Par | 2018-05-22T02:46:12+00:00 13 décembre 2014|Catégories : Blog|

 

(Odysseas Elytis)
     

Pas loin d’ici, un vol d’insectes qui chantent à tue-tête dans la nuit des pla­nètes. La réa­li­té pour rien, comme un jar­din de sang séché, celui du crabe et de ses petites ombres. Légumineuses oublieuses, taren­telles et jeunes filles, den­telles du venin.

Je reviens vers l’oubli, celui des oiseaux las, le grand oubli rouge comme on dit que le fer est rouge, que la mer est rouge, que les nuits les plus tendres sont celles qu’on attend à la fenêtre. Comme le cœur est rouge de sang qui fume jusqu’au ciel. Comme une tête bles­sée est un cœur.

D’ailleurs, on se lève sans bruit, et c’est la mort qui chu­chote à l’oreille. On se couche dans le ciel, et c’est le ciel qui va. On se tue pour moins que ça : hordes, traî­neaux des pol­kas, le givre sur les lèvres de la dame, les draps blancs et frais.

Le phoque qu’on pré­fère est reve­nu au centre du monde. Disons que l’amertume est une cou­leur qui sonne, le long du ruis­seau, dans l’abandon de minuit —conju­ra­tions obs­ti­nées : l’indulgence des pla­nètes vaut bien un vol d’insectes.

Atroce indul­gence : si les phoques ne meurent qu'à contre­cœur, les insectes s’effrayent du mal­heur des pierres. Alors, c’est la fin des car­casses, les patins sur la glace, et l’horizon qui passe.

Il y a encore l’illusoire ver­tèbre qu’on joue à pile ou face, le jeu d’osselets avec l’ombre ; l’acide bles­sure, les oreilles du loup.
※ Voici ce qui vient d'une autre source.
-- ==== Sys2Proof/Machine/Link.lean ====
section
/-! DEFINITION. The Ullos link: training, replay and credits, flit slots, segments in and out, notices (R230 to R250). -/

namespace Sys2Proof.Machine

/-! ### Segments that a pair takes with it (R244) -/

/-- A transfer ended REMOTE at the sender, with its record. -/
def endRemote (o : SegOut) (cause : Nat) (s : State) : State :=
  let s := { s with link := { s.link with outs := s.link.outs.erase o } }
  logFab o.plane 0x15 o.lane o.peer o.tag cause o.d.sctx.val (xferFail o.xfer 6 o.peer s)

/-- One segment or read of a pair that has gone OFF or DOWN. -/
def moveSeg (o : SegOut) (s : State) : State :=
  if o.kind = 2 then endRemote o 3 s
  else if charted s o.peer = false then endRemote o 2 s
  else if o.resent then s
  else match pickPair s o.peer with
    | none => s
    | some (p, l) =>
      let o' := { o with plane := p, lane := l, resent := true }
      let s := { s with link := { s.link with outs := s.link.outs.map fun x => if x = o then o' else x } }
      enqueue p l (segFlits o.kind o.tc o.d (pieceBytes s o.piece)) s

/-- Every segment and read of a pair without an answer. -/
def pairGone (p l : Nat) (s : State) : State :=
  (s.link.outs.filter fun o => o.plane = p ∧ o.lane = l).foldl (fun s o => moveSeg o s) s

/-- Segments refused or dropped on edition, recorded at most once per ms (0x13). -/
def edDrop (p l n : Nat) (e : Half16) (s : State) : State :=
  if n = 0 then s
  else
    let k := pair s p l
    let c := k.edDrops + n
    let s := countAt (0x104000 + 0x10000 * p) 16 0x0C l n true s
    let key := fabSrc p 0x13 * 4096 + l
    if rateOk s key 1000000 then
      logFab p 0x13 l c e.toNat k.from_.toNat s.steer.edition.toNat (rateMark key (setPair p l { k with edDrops := 0 } s))
    else setPair p l { k with edDrops := c } s

/-- A pair as it goes OFF because a chart removes it (R236): its receive buffer and held segments are dropped and counted, its replay buffer is
cleared. -/
def pairClear (p l : Nat) (s : State) : State :=
  let k := pair s p l
  let held := k.wait.filterMap fun f => match f.body with
    | .seg _ d => some d.edition
    | .rdreq d => some d.edition
    | _ => none
  let s := edDrop p l held.length (held.getLastD 0) s
  setPair p l { retrains := k.retrains, trainFails := k.trainFails, replays := k.replays, discards := k.discards,
                edDrops := (pair s p l).edDrops } s

/-- A pair OFF, and its segments without an answer dealt with. -/
def pairOff (p l : Nat) (s : State) : State := pairGone p l (pairClear p l s)

/-! ### Training (R233 to R236) -/

/-- A training phase has failed: from EQ again, or the third time DOWN. -/
def trainFail (p l cause : Nat) (s : State) : State :=
  let k := pair s p l
  let s := setPair p l { k with trainFails := satAdd 255 k.trainFails 1, fails := k.fails + 1 } s
  if k.fails < 2 then sendTrain p l (updPair p l (fun k => { k with attempt := k.attempt + 1, phase := 1 }) s)
  else
    let s := updPair p l (fun k => { k with state := .down, phase := 0 }) s
    let s := logFab p 0x11 l k.peer k.phase cause (k.fails + 1) s
    pairGone p l (report [fabSrc p 0x11, fabSrc p l, k.peer, k.phase, cause, k.fails + 1] s)

/-- Whether a pair trains now. -/
def training (k : Pair) : Bool := (k.state == .train || k.state == .retrain) && decide (1 ≤ k.phase)

/-- AGREE is complete: UP, with link state begun afresh when it arrives from OFF. -/
def trainDone (p l us : Nat) (peerFrom : Half16) (peerCode : Nat) (s : State) : State :=
  let k := pair s p l
  let k := if k.fresh then { k with next := 0, acked := 0xFFF, unacked := [], replay := [], nakAt := none, expect := 0, nak := false,
                                    cred := (224, 224, 32), peerCr := (0, 0, 0), freed := (0, 0, 0), wait := [], segs := [] }
    else k
  let s := setPair p l { k with state := .up, phase := 0, attempt := 0, fails := 0, fresh := false, quick := false, peerFrom := peerFrom, laneDue := true,
                                timeouts := 0, sameReplays := 0, codeNext := peerCode } s
  logFab p 0x10 l k.peer peerCode k.rxcode us s

/-- A pair that goes on to a phase of its training, and what its lane then sends. -/
def toPhase (p l n : Nat) (s : State) : State := sendTrain p l (updPair p l (fun k => { k with phase := n }) s)

/-- A plane's offset as the gazetteer holds it (R256). -/
def gazOffset (s : State) (p : Nat) : Nat := (Tbl.get {} s.steer.gaz p).offset

/-- A phase of training ends here: EQ when the equaliser has adapted, the others only with a whole training frame of the peer's that shows the
phase or a later one (R234, R235). The pair of a loop test goes from MEASURE back to EQ (R273). -/
def execTrainingPhaseComplete (p : Plane) (l : Lane) (f : TrainFrame) (ber : Word) (us : Nat) (s : State) : Out :=
  let k := pair s p.val l.val
  if training k = false then .next s
  else if k.phase = 1 then .next (toPhase p.val l.val 2 s)
  else if trainGood f = false ∨ f.phase < k.phase then .next s
  else match k.phase with
    | 2 =>
      if trainIdOk f (me s) p.val (rxLane s p.val k.rxLane).chan (gazOffset s p.val) then .next (toPhase p.val l.val (if k.quick then 4 else 3) s)
      else .next (trainFail p.val l.val 3 s)
    | 3 =>
      let short := decide (ber.toNat ≤ 1000000) && bit (fab s p.val).ullCfg 16
      if s.steer.loops.any fun x => x.plane == p.val && x.tx == l.val then
        .next (toPhase p.val l.val 1 (setPair p.val l.val { k with berRx := ber } s))
      else
      .next (toPhase p.val l.val 4 (setPair p.val l.val { k with berRx := ber, rxcode := if short then 2 else 1 } s))
    | _ => if f.code = 0 ∨ f.code = 3 then .next s else .next (trainDone p.val l.val us f.from_ f.code.val s)

/-- The bound of a training phase in ns: EQ, shorter in a quick retrain, LOCK, MEASURE and AGREE (R234). -/
def phaseBound (k : Pair) : Nat := if k.phase = 1 then (if k.quick then 50000 else 250000) else if k.phase = 2 then 50000 else 100000

/-- A phase is over its bound. -/
def execTrainingPhaseTimeout (p : Plane) (l : Lane) (cause : Nat) (s : State) : Out :=
  let k := pair s p.val l.val
  if training k ∧ k.phase ≠ 0 ∧ k.phaseAt + phaseBound k ≤ s.now then .next (trainFail p.val l.val cause s) else .next s

/-- The second superframe after both ends show AGREE: the transmit lane takes the code that its peer chose (R234). -/
def execCodeSwitch (p : Plane) (l : Lane) (s : State) : Out :=
  let k := pair s p.val l.val
  match k.state with
  | .up => .next (setPair p.val l.val { k with code := k.codeNext } s)
  | .active => .next (setPair p.val l.val { k with code := k.codeNext } s)
  | _ => .next s

/-- A lane on RS(272,257) has passed 2 × 10⁻⁵ over 10 s: the pair retrains with RS(544,514). -/
def execShortCodeBerExceeded (p : Plane) (l : Lane) (s : State) : Out :=
  let k := pair s p.val l.val
  if k.rxcode = 2 then .next (retrainOn p.val l.val 7 (setPair p.val l.val { k with rxcode := 1 } s)) else .next s

/-- 8 consecutive uncorrectable codewords (R239). -/
def execCodewordLockLost (p : Plane) (l : Lane) (s : State) : Out :=
  .next (retrainOn p.val l.val 3 (countAt (0x104000 + 0x10000 * p.val) 16 8 (pair s p.val l.val).rxLane 8 true s))

/-- A lane's pre-FEC BER over 1 ms exceeds 2.4 × 10⁻⁴ (R239). -/
def execPreFecBerExceeded (p : Plane) (l : Lane) (s : State) : Out := .next (retrainOn p.val l.val 4 s)

/-- A DOWN pair trains again (R236): attempts 0. -/
def startAgain (p l : Nat) (s : State) : State :=
  sendTrain p l (updPair p l (fun k => { k with state := .train, attempt := 0, fails := 0, quick := false,
                                                phase := if bothLit s p l then 1 else 0 }) s)

/-- RETRAIN bits taking effect in ULL_CTL (R254). -/
def retrainBit (p l : Nat) (s : State) : State :=
  let k := pair s p l
  match k.state with
  | .down => startAgain p l s
  | _ => retrainOn p l 6 s

/-- A write to ULL_CTL taking effect. -/
def execPairRetrainCmd (p : Plane) (mask : Half16) (s : State) : Out :=
  .next (((List.range 16).filter fun l => bit mask l).foldl (fun s l => retrainBit p.val l s) s)

/-! ### Replay (R239) -/

/-- A replay begun from the oldest flit not acknowledged. -/
def startReplay (p l : Nat) (s : State) : State :=
  let k := pair s p l
  let s := setPair p l { k with replay := k.unacked, replays := satAdd 0xFFFF k.replays 1, sameReplays := k.sameReplays + 1 } s
  let s := countFab p 5 l s
  if 8 ≤ k.sameReplays + 1 then retrainOn p l 1 s else s

/-- No advance of ACK for 10 µs with flits outstanding. -/
def execAckTimeout (p : Plane) (l : Lane) (s : State) : Out :=
  let k := pair s p.val l.val
  if k.unacked.isEmpty ∨ s.now < k.ackAt + 10000 then .next s
  else
    let s := startReplay p.val l.val (setPair p.val l.val { k with timeouts := k.timeouts + 1, ackAt := s.now } s)
    .next (if 4 ≤ k.timeouts + 1 then retrainOn p.val l.val 2 s else s)

/-- An acknowledgement taken: flits up to it leave the replay buffer. -/
def takeAck (now ack : Nat) (k : Pair) : Pair :=
  let n := (ack + 4096 - k.acked) % 4096
  if n = 0 ∨ k.unacked.length < n then k
  else
    let left := k.unacked.drop n
    { k with acked := ack, ackAt := now, unacked := left, replay := k.replay.filter fun f => left.any fun g => g.seq == f.seq, timeouts := 0,
             sameReplays := 0, nakAt := none }

/-- Credits taken back for one class. -/
def credBack (depth have_ old new : Nat) : Nat := min depth (have_ + (new + 256 - old) % 256)

/-- The credit counts of a flit taken. -/
def takeCredits (h : FlitHdr) (k : Pair) : Pair :=
  let n := (h.cr0.toNat, h.cr1.toNat, h.cr2.toNat)
  { k with cred := (credBack 224 k.cred.1 k.peerCr.1 n.1, credBack 224 k.cred.2.1 k.peerCr.2.1 n.2.1, credBack 32 k.cred.2.2 k.peerCr.2.2 n.2.2),
           peerCr := n }

/-- The link fields of a good flit. -/
def linkFields (h : FlitHdr) (s : State) : State :=
  let p := h.p.val
  let l := h.l.val
  let s := updPair p l (fun k => takeCredits h (takeAck s.now h.ack.toNat k)) s
  let k := pair s p l
  if h.nak then
    if k.nakAt = some h.ack.toNat ∧ k.replay ≠ [] then s
    else startReplay p l (setPair p l { k with nakAt := some h.ack.toNat } s)
  else s

/-- Whether a pair receives flits. -/
def receiving (k : Pair) : Bool := k.state == .up || k.state == .active

/-- A bad flit: discarded, and every flit then sent asks for a replay. -/
def badFlit (h : FlitHdr) (s : State) : State :=
  let p := h.p.val
  let l := h.l.val
  countFab p 9 (pair s p l).rxLane (updPair p l (fun k => { k with nak := true, discards := k.discards + 1 }) s)

/-- Whether a flit is bad: a bit of it lies in an uncorrectable codeword, or its CRC is wrong (R232, R237). -/
def flitBad (s : State) (h : FlitHdr) (type : Nat) (tag : Nat × Nat × Bool) (payload : List Byte) : Bool :=
  flitLost (decide ((pair s h.p.val h.l.val).rxcode = 2)) h || !crcGood h type tag.1 tag.2.1 tag.2.2 payload

/-- An unsequenced flit. -/
def unsequenced (h : FlitHdr) (type : Nat) (payload : List Byte) (s : State) (act : State → State) : State :=
  if receiving (pair s h.p.val h.l.val) = false then s
  else if flitBad s h type (0, 0, false) payload then badFlit h s
  else act (linkFields h s)

/-- A sequenced flit: accepted in order once, else discarded. -/
def sequenced (h : FlitHdr) (b : FlitBody) (s : State) (act : State → State) : State :=
  let p := h.p.val
  let l := h.l.val
  if receiving (pair s p l) = false then s
  else if flitBad s h (bodyType b) (bodyTag b) (bodyPayload b) then badFlit h s
  else
    let s := linkFields h s
    let k := pair s p l
    if h.seq.toNat = k.expect then
      act (countFab p 3 l (setPair p l { k with expect := (k.expect + 1) % 4096, nak := false } s))
    else
      let behind := (k.expect + 4096 - h.seq.toNat) % 4096
      if 1 ≤ behind ∧ behind ≤ 256 then setPair p l { k with discards := k.discards + 1 } s
      else setPair p l { k with nak := true, discards := k.discards + 1 } s

/-- A flit freed from the receive buffer. -/
def freeFlit (p l tc : Nat) (s : State) : State :=
  updPair p l (fun k => { k with freed :=
    (if tc = 0 then ((k.freed.1 + 1) % 256, k.freed.2.1, k.freed.2.2)
     else if tc = 1 then (k.freed.1, (k.freed.2.1 + 1) % 256, k.freed.2.2)
     else (k.freed.1, k.freed.2.1, (k.freed.2.2 + 1) % 256)) }) s

/-! ### Notices out (R243) -/

/-- Up to 15 waiting notice entries put into a NOTICE flit. -/
def flushNotices (p l : Nat) (s : State) : State :=
  let k := pair s p l
  if k.notices.isEmpty then s
  else setPair p l { k with notices := k.notices.drop 15, noticeAt := s.now,
                            queue := k.queue ++ [{ tc := 2, body := .notice (k.notices.take 15) }] } s

/-- A notice entry added; with 15 waiting they are sent. -/
def addNotice (p l : Nat) (e : NoticeEntry) (s : State) : State :=
  let k := pair s p l
  let s := setPair p l { k with notices := k.notices ++ [e], noticeAt := if k.notices.isEmpty then s.now else k.noticeAt } s
  let s := if e.kind = 2 then countAt (0x104000 + 0x10000 * p) 16 0x0D 0 1 false s else s
  if 15 ≤ k.notices.length + 1 then flushNotices p l s else s

/-- A segment's notice entry. -/
def noticeOf (kind cause : Nat) (d : SegDesc) (bytes : Nat) : NoticeEntry :=
  { kind := kind, cause := BitVec.ofNat 8 cause, sgen := d.sgen, sctx := d.sctx, tag := d.tag, bytes := bytes }

/-- 1 µs after the oldest entry. -/
def execNoticeFlush (p : Plane) (l : Lane) (s : State) : Out := .next (flushNotices p.val l.val s)

/-! ### The checks of R247 -/

/-- What the checks say of a segment or request. -/
inductive Verdict
  | hold | edition | gone | unbound | late
  | refused (x : AccErr)
  | pass (a : Nat)

/-- GENs over 1–255: whether a is older than b, or newer (R246). -/
def genDiff (a b : Byte) : Nat := (a.toNat + 255 - b.toNat % 255) % 255
def genOlder (a b : Byte) : Bool := decide (128 ≤ genDiff a b)
def genNewer (a b : Byte) : Bool := decide (1 ≤ genDiff a b) && decide (genDiff a b ≤ 127)

/-- The requester that an inbound access counts as: its destination context (R247 step 5). -/
def whoPeer (s : State) (c : Nat) : Who := ⟨some c, true, s.hst.force, []⟩

/-- The address of an inbound access checked as R148. -/
def checkIn (s : State) (c : Nat) (da len : Nat) (write : Bool) : Except AccErr Nat :=
  if bits da 53 2 = 3 then .error .space
  else if innerOk da len = false then .error .address
  else match checkLocal s (whoPeer s c) (innerDa da) len write with
    | .error e => .error e
    | .ok (.here a) => .ok a
    | .ok (.peer _ _) => .error .address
L’ombre c'est un chien, peut-être. L’ombre aboie, son venin bleuit dans le tho­rax de la nuit. Ça n’aboie qu’à dix-neuf heures, avec le départ des ciels, les cloches dans la tête. Cloches du ciel, bai­sers d’adieu, sexes rêveurs.

Je ferme les rideaux : l’océan est en retard,  on l’attendra à la cui­sine.

                                ………………………

 

Yeux de pierre friable, la ville des enfants : les syl­labes, nos années, la chan­son­nette des sables noirs. Voici les linges de l’amour, ils brûlent entre les ponts qui brillent. Vers l’estuaire, où dort la tête. La tête dort debout, la tête est cou­pée, elle n’a plus de musique entre les dents.

Ça tremble et ça n’a qu’un nom, le seul qu’on pro­nonce au fond du jar­din, près du puits. Comme le nom du che­val au petit museau, du che­val qui s’endort en rêvant à la fin des temps.

 

 

« Le monde est un autre » – L’Escampette, 2013.